7 Patterns That Survived All 9 Integrations

1. Polling > Event-Driven (for FSx for ONTAP S3 AP)

FSx for ONTAP S3 Access Points don't support S3 Event Notifications. We evaluated CloudTrail data events as an alternative — however, CloudTrail data events for FSx for ONTAP S3 AP access are not consistently available across all configurations. The 5-minute EventBridge Scheduler poll is simpler, cheaper, and sufficient for audit log use cases where near-real-time (not real-time) delivery is acceptable.

2. Checkpoint-After-Delivery

Never advance the checkpoint before confirming vendor delivery. This single rule prevents data loss across all failure modes:

# CORRECT: checkpoint after confirmed delivery
ship_to_vendor(payload)  # Raises on failure
update_checkpoint(key)   # Only reached on success

# WRONG: checkpoint before delivery
update_checkpoint(key)   # What if ship_to_vendor fails next?
ship_to_vendor(payload)  # Data loss if this fails

3. Credential Caching with Reload-on-401

Every vendor integration uses the same SecretBackedAuth pattern: cache credentials at cold start, reload on TTL expiry or 401/403. This handles credential rotation without Lambda redeployment.

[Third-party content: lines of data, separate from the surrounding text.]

-- ==== Sys2Proof/Machine/Power.lean ====
section
/-! DEFINITION. The device states, POWER_SET and bind-off, the power and thermal limits, and the pins that cast on and reset (16, 19,
R407–R415, R420, R421, R472–R475, R480–R482). -/

namespace Sys2Proof.Machine

/-! ### Quiet (R408–R411) -/

/-- What a request is due next, of what has not been found missed (R259). -/
def nextDues (q : Request) : List Nat :=
  let i := max q.missedTok q.out.length
  (if i < q.maxTokens then [tokenDue q i] else []) ++ (if q.missedEnd then [] else [q.completeDl])

/-- The earliest due time of a request and the earliest expiry of a SYNC_WAIT (R408, R410). -/
def earliestDue (s : State) : Option Nat :=
  let reqs := (s.serve.reqs.filter fun r => r.1 < 32768 && r.2.ending.isNone).flatMap fun r => nextDues r.2
  (sortBy id ((reqs.filter (· != 0)) ++ s.disp.waits.filterMap (·.expires))).head?

/-- Nothing is due within 1 ms. -/
def nothingDue (s : State) : Bool := match earliestDue s with
  | some e => s.time + 25000 < e
  | none => true

/-- What must hold for Quiet (R408). -/
def mayQuiet (s : State) : Bool :=
  firmwareRuns s && s.trust.pending.isNone && fld s rPWR_LIMIT 31 16 != 0 && fld s rPWR_STAT 0 0 == 0
  && idleServe s && s.serve.rerun.isNone && s.disp.insts.isEmpty
  && s.serve.reqs.all (fun r => r.2.state == 4 && r.2.ending.isNone)
  && s.kct.inX.isEmpty && s.kct.outX.isEmpty && !maintHolds s && s.power.bindOff.isNone && nothingDue s

/-- It has held for QUIET_MS. -/
def quietDue (s : State) : Bool := mayQuiet s && s.power.idleSince + fld s rPWR_LIMIT 31 16 * 25000 ≤ s.time

/-- A bed on entry to Quiet: Doze at least, an entry in progress completed, a wake from Doze given up (R409). -/
def quietBed (s : State) (b : Nat) : State :=
  match moveOf s b with
  | .entering d => bedEnter (bedLost s b) b d
  | .waking d => if bedState s b = 3 then setMove s b (.waking d) else bedEnter (bedLost s b) b 2
  | .still => if bedState s b < 2 then bedEnter (bedLost s b) b 2 else s

/-- The steps of R409: the beds doze, the engines lose their contents, the clocks stop. -/
def goQuiet (s : State) : State :=
  let s := (List.range 13).foldl quietBed s
  let w := { s.power with dev := .quiet, quietAt := s.time, windowAt := none, wakeWant := [], idleWant := [] }
  { s with arr := { s.arr with slots := [] }, power := w }

def quietEnter (s : State) : State := if quietDue s && s.power.windowAt.isNone then goQuiet s else s

def execQuietEnter (s : State) : Host.Outcome State Fault Refusal := .next (quietEnter s)

/-- The wake timer has expired. -/
def timerDue (s : State) : Bool := !nothingDue s

/-- A maintenance window begins: Active, with what R408 asks still held (R411). -/
def openWindow (s : State) : State :=
  { s with power := { s.power with dev := .active, windowAt := some s.time } }
def windowDue (s : State) : Bool := s.power.dev == .quiet && s.power.quietAt + 25000000 ≤ s.time

/-- The window begins after 1 s of Quiet, and ends after 20 ms, in Quiet when R408 still holds. -/
def maintenanceWindow (s : State) : State :=
  match s.power.windowAt with
  | none => if windowDue s then openWindow s else s
  | some t =>
    if s.power.dev != .active || s.time < t + 500000 then s
    else if quietDue s then goQuiet s
    else { s with power := { s.power with windowAt := none } }

def execMaintenanceWindow (s : State) : Host.Outcome State Fault Refusal := .next (maintenanceWindow s)

/-- A wake cause takes the device out of Quiet (R410). -/
def quietExit (s : State) (c : WakeCause) : State :=
  match c with
  | .timer => if timerDue s then wakeDevice s else s
  | .window => if windowDue s then openWindow s else s
  | _ => wakeDevice s

def execQuietExit (c : WakeCause) (s : State) : Host.Outcome State Fault Refusal := .next (quietExit s c)

def execQuietWakeTimer (s : State) : Host.Outcome State Fault Refusal := .next (if timerDue s then wakeDevice s else s)

/-! ### Off (R407, R414, R421, R474) -/

/-- Every domain but the always-on domain loses power: the fault ring, the counter, flash and fuses stay, with what the management
endpoint reads. -/
def powerOff (s : State) : State :=
  let z := State.reset
  let s := (List.range 11).foldl (fun s n => setFld (setFld s (rLINK_STAT n) 2 0 0) (rLINK_STAT n) 7 4 0) s
  let s := wr (setFld (setFld s rPWR_STAT 1 0 0) rPWR_STAT 19 16 0) rHP_STAT 0
  { s with
      mem := z.mem, blocks := s.blocks.filter (fun b => b.2.withdrawn), kct := { z.kct with sent := s.kct.sent }, arr := z.arr, disp := z.disp,
      models := [], graphs := [], serve := z.serve, graft := z.graft,
      tier := { z.tier with soft := s.tier.soft, hard := s.tier.hard }
      power := { z.power with trip := s.power.trip, enOpen := s.power.enOpen, mainSwitch := s.power.mainSwitch, due := false,
                              throttleAt := s.power.throttleAt }
      link := { z.link with map := s.link.map }, coll := z.coll
      trust := { s.trust with pending := none, handover := none, inBoot := false, casting := false, recovery := false, stopped := false,
                              attests := [], ready := false }
      ras := { s.ras with retires := [], swatchBad := [], bankCopy := [], regionCe := [], sliceWb := [], march := none, downSince := none,
                          failed := none, collided := [] }
      pins := { s.pins with amber := false } }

4. Reserved Concurrency = 1

The audit poller must not run concurrently (checkpoint race condition). ReservedConcurrentExecutions: 1 is the simplest guard. For higher throughput, move to DynamoDB-based per-object locking.

5. DLQ for Every Async Path

Every template includes a KMS-encrypted DLQ. In 9 integrations, the DLQ caught: vendor outages, credential expiry, malformed files, and Lambda timeouts. Without it, these failures would be silent data loss.

6. Vendor-Specific Batch Limits Matter

The biggest implementation difference across vendors is batch size handling:

Vendor	Limit	Lambda Behavior
Honeycomb	100 events	Split into chunks of 100
Dynatrace / Sumo Logic	1 MB	Measure payload size, split at boundary
Datadog	5 MB / 1000 items	Dual limit check
Elastic	~10 MB	Rarely hit with audit logs

7. OTLP as the Universal Format

If you're unsure which vendor you'll use long-term, start with OTLP. The OTel Collector integration (Part 5) proved that a single Lambda producing OTLP can feed Datadog, Grafana, and Honeycomb simultaneously — with zero code changes when adding or removing backends.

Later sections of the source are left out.